Brief:
Which lines run from the line with "def sFence (n" through the line with "for line 3. -/" in the entries below? Print them exactly, both ends included, and nothing more.

[Dataset entries]
******************************

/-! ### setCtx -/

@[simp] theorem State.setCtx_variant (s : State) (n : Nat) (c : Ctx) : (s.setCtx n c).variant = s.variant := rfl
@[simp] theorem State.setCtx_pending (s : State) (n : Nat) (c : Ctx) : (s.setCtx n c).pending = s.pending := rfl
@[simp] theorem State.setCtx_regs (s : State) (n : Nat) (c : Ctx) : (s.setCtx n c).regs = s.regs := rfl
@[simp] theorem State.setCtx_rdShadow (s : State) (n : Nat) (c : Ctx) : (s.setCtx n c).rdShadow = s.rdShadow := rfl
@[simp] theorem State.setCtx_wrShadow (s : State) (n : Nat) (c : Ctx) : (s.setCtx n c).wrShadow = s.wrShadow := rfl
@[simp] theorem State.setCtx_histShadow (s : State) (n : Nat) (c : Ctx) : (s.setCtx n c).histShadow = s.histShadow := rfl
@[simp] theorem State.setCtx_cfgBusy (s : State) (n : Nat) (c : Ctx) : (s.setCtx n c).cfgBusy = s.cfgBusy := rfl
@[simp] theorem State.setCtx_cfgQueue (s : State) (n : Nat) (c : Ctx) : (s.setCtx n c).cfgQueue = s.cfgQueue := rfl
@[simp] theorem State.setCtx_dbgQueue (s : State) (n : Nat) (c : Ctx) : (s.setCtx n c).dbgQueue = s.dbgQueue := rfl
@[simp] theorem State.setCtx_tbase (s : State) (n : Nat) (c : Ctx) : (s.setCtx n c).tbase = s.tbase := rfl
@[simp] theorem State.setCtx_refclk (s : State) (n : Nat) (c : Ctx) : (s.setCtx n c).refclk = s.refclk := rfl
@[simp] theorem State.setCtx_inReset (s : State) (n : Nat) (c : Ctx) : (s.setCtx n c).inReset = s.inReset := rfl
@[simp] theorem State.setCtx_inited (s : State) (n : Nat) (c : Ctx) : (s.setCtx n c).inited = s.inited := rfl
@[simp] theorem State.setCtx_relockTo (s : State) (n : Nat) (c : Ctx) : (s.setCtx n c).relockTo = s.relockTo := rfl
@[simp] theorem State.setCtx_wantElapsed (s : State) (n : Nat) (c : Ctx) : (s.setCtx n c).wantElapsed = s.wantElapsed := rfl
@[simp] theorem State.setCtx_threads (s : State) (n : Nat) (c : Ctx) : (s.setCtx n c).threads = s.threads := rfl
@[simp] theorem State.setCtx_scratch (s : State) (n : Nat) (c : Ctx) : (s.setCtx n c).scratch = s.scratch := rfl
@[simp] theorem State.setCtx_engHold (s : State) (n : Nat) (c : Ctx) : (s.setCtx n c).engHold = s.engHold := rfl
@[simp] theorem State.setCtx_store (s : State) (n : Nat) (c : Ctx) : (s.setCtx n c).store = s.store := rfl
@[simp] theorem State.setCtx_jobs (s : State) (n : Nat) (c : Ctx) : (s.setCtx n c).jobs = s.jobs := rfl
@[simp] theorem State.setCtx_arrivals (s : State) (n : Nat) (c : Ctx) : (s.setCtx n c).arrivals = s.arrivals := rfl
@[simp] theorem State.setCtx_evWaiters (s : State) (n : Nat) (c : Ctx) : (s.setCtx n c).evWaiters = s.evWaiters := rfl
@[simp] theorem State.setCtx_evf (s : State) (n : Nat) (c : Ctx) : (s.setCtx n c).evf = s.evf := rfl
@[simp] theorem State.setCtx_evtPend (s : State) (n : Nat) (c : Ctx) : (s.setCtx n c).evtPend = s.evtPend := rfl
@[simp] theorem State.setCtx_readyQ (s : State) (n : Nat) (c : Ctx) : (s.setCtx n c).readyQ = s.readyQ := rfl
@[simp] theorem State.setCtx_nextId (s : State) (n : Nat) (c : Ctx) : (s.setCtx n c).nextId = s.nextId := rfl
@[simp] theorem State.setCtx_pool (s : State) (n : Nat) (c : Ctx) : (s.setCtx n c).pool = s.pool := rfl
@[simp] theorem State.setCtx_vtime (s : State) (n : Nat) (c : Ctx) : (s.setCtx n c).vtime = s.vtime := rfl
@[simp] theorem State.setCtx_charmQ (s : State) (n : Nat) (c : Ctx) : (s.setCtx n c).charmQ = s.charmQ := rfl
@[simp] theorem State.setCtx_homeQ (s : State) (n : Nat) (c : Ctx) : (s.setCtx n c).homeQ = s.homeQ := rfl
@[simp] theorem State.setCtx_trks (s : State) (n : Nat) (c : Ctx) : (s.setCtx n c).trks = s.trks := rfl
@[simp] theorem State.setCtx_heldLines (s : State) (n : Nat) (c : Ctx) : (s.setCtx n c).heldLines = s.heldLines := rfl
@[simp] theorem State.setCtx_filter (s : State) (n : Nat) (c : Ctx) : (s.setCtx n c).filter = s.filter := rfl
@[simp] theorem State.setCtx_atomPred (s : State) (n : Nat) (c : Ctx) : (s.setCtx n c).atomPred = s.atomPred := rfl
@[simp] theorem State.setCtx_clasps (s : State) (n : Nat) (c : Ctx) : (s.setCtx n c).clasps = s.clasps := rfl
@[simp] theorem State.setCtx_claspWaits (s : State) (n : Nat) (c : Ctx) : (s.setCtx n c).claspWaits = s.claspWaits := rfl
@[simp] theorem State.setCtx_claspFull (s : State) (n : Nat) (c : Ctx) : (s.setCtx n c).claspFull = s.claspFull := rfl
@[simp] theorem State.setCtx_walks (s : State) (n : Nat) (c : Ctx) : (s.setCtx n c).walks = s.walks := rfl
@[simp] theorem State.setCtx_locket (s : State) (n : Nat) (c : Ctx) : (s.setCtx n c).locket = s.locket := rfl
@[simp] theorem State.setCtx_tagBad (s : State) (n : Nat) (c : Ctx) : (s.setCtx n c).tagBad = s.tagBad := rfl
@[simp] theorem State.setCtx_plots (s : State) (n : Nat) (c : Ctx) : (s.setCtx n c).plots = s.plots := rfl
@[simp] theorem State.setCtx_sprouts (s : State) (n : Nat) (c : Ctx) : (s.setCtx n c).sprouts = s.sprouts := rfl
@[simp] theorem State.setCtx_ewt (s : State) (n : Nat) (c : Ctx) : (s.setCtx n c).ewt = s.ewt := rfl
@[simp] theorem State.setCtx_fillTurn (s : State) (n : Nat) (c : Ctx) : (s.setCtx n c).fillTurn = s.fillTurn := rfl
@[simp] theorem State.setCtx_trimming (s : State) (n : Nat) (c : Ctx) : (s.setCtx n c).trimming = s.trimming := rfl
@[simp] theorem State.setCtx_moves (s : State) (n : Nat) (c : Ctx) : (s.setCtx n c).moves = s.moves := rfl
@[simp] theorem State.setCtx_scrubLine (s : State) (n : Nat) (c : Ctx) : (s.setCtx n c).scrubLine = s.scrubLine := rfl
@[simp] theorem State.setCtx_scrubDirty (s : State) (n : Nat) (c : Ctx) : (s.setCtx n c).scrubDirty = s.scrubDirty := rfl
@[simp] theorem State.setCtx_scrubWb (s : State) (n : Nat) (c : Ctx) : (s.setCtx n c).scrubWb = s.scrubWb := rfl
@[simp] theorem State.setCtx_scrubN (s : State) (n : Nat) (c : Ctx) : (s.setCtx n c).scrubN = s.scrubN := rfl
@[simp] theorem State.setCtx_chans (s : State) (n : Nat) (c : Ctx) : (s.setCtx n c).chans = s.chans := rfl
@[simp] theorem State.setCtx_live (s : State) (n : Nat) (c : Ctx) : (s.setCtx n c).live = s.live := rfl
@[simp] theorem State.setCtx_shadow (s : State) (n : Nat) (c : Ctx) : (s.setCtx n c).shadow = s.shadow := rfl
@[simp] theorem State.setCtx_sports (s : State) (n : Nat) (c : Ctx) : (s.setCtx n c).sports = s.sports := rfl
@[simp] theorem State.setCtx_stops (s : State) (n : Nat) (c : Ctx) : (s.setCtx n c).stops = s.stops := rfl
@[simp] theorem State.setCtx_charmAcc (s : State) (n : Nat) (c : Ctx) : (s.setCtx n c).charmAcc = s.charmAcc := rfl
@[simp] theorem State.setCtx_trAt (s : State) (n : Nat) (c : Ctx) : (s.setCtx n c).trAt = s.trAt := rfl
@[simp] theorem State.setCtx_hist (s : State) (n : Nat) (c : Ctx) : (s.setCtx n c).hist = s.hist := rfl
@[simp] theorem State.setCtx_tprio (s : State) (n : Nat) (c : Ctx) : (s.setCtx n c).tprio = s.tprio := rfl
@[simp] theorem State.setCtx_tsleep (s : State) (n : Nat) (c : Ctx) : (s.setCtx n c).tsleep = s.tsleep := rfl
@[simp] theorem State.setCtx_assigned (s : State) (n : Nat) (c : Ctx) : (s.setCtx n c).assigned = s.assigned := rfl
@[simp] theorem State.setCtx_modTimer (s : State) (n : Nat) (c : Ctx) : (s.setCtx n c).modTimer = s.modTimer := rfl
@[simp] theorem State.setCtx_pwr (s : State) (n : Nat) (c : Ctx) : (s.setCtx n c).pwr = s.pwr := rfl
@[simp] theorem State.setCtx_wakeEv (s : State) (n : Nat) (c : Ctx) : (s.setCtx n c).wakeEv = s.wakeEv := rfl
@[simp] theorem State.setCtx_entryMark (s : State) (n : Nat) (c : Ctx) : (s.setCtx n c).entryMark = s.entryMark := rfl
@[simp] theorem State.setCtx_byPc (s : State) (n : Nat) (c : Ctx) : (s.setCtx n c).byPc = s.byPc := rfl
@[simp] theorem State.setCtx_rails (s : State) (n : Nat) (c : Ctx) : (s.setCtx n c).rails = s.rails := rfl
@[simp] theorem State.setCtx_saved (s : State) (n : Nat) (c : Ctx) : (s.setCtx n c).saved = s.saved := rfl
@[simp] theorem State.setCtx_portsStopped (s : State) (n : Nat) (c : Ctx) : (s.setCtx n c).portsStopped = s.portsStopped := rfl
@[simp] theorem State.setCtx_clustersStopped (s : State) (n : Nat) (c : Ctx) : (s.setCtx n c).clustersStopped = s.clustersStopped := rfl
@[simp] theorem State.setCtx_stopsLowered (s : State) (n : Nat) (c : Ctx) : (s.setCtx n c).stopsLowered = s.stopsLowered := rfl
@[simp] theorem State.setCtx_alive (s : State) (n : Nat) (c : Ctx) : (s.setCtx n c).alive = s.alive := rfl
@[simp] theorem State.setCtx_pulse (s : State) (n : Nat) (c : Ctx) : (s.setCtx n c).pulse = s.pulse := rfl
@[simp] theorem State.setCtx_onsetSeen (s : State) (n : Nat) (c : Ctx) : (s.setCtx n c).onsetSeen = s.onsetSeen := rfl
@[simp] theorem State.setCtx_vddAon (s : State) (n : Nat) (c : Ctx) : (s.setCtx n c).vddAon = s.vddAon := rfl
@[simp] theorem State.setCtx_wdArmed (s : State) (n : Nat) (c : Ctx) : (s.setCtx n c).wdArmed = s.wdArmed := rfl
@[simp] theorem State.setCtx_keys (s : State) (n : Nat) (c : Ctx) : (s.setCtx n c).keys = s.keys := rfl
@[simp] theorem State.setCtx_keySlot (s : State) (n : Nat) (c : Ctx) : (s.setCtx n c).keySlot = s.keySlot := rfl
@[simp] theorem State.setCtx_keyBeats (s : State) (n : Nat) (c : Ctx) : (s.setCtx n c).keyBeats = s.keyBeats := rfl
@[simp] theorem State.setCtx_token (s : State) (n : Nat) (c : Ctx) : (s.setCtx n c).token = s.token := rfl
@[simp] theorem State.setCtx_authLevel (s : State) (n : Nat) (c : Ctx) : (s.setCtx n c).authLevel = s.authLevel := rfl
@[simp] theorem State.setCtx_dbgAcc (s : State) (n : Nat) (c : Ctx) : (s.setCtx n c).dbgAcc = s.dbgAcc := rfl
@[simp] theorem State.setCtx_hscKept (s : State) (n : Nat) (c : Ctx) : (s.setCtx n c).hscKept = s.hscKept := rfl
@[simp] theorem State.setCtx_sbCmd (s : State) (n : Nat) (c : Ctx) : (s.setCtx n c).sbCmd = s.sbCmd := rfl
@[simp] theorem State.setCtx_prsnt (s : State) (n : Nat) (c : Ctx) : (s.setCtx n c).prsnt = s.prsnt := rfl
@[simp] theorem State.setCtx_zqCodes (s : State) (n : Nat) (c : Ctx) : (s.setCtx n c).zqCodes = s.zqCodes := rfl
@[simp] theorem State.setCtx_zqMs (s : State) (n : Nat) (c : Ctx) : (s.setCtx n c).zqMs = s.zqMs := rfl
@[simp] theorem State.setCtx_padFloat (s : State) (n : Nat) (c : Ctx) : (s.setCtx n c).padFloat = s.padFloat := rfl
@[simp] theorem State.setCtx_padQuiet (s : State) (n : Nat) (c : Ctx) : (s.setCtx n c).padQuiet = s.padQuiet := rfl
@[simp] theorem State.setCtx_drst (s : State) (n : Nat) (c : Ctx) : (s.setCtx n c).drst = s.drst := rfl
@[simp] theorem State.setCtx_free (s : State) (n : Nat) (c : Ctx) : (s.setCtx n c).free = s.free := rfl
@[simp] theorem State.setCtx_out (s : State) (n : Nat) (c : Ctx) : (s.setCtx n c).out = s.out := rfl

******************************

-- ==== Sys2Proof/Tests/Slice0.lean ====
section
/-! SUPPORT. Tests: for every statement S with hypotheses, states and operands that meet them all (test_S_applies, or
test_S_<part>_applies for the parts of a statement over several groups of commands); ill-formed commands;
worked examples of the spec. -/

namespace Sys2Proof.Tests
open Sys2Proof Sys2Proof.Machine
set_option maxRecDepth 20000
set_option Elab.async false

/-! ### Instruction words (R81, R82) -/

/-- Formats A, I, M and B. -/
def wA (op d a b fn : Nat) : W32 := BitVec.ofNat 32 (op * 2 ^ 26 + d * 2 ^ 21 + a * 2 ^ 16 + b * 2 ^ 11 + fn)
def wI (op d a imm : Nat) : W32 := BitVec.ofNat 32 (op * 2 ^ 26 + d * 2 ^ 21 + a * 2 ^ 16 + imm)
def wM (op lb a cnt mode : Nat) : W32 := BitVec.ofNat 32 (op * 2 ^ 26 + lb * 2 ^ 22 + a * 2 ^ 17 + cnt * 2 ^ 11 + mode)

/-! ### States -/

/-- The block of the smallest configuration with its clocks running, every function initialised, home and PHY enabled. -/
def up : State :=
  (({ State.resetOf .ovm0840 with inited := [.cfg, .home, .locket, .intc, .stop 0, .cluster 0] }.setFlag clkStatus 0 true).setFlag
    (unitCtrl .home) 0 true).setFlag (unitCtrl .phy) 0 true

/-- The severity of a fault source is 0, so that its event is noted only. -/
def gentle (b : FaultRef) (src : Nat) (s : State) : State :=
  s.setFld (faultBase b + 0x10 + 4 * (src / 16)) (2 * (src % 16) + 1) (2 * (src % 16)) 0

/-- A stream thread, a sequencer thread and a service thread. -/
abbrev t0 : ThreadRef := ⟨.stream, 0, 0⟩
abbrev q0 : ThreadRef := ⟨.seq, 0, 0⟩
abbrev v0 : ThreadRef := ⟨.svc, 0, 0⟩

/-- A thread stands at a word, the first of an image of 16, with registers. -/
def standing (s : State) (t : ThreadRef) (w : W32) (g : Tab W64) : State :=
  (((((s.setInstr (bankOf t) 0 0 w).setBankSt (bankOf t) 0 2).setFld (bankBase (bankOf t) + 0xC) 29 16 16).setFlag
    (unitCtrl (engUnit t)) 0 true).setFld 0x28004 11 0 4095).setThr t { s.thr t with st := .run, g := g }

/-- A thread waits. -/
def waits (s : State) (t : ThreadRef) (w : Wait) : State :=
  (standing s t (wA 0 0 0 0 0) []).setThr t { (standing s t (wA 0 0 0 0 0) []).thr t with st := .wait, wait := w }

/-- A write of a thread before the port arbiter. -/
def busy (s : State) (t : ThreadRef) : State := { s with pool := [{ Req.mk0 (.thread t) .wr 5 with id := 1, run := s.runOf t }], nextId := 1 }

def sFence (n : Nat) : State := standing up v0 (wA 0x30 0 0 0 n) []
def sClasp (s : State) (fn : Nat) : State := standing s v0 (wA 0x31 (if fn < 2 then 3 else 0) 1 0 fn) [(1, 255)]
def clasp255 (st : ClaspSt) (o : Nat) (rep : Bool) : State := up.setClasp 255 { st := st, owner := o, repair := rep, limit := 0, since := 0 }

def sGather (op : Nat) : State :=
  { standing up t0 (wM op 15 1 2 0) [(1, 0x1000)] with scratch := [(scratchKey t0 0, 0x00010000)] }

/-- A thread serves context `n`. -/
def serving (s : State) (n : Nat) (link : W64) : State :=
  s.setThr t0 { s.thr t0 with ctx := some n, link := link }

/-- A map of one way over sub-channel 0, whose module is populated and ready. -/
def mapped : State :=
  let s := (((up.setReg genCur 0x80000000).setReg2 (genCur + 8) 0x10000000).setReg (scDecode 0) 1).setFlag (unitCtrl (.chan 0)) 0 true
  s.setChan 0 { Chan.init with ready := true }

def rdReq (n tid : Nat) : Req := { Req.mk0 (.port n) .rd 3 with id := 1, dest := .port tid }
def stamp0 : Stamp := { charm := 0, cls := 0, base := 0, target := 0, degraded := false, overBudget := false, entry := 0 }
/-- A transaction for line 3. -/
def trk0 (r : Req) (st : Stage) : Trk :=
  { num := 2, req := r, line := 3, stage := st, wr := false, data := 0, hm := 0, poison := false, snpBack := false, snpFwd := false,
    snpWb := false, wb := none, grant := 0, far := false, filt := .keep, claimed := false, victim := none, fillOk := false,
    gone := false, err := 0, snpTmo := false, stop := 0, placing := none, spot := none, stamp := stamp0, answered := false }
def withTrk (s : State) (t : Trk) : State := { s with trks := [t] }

******************************

Solution to this task:
def sFence (n : Nat) : State := standing up v0 (wA 0x30 0 0 0 n) []
def sClasp (s : State) (fn : Nat) : State := standing s v0 (wA 0x31 (if fn < 2 then 3 else 0) 1 0 fn) [(1, 255)]
def clasp255 (st : ClaspSt) (o : Nat) (rep : Bool) : State := up.setClasp 255 { st := st, owner := o, repair := rep, limit := 0, since := 0 }

def sGather (op : Nat) : State :=
  { standing up t0 (wM op 15 1 2 0) [(1, 0x1000)] with scratch := [(scratchKey t0 0, 0x00010000)] }

/-- A thread serves context `n`. -/
def serving (s : State) (n : Nat) (link : W64) : State :=
  s.setThr t0 { s.thr t0 with ctx := some n, link := link }

/-- A map of one way over sub-channel 0, whose module is populated and ready. -/
def mapped : State :=
  let s := (((up.setReg genCur 0x80000000).setReg2 (genCur + 8) 0x10000000).setReg (scDecode 0) 1).setFlag (unitCtrl (.chan 0)) 0 true
  s.setChan 0 { Chan.init with ready := true }

def rdReq (n tid : Nat) : Req := { Req.mk0 (.port n) .rd 3 with id := 1, dest := .port tid }
def stamp0 : Stamp := { charm := 0, cls := 0, base := 0, target := 0, degraded := false, overBudget := false, entry := 0 }
/-- A transaction for line 3. -/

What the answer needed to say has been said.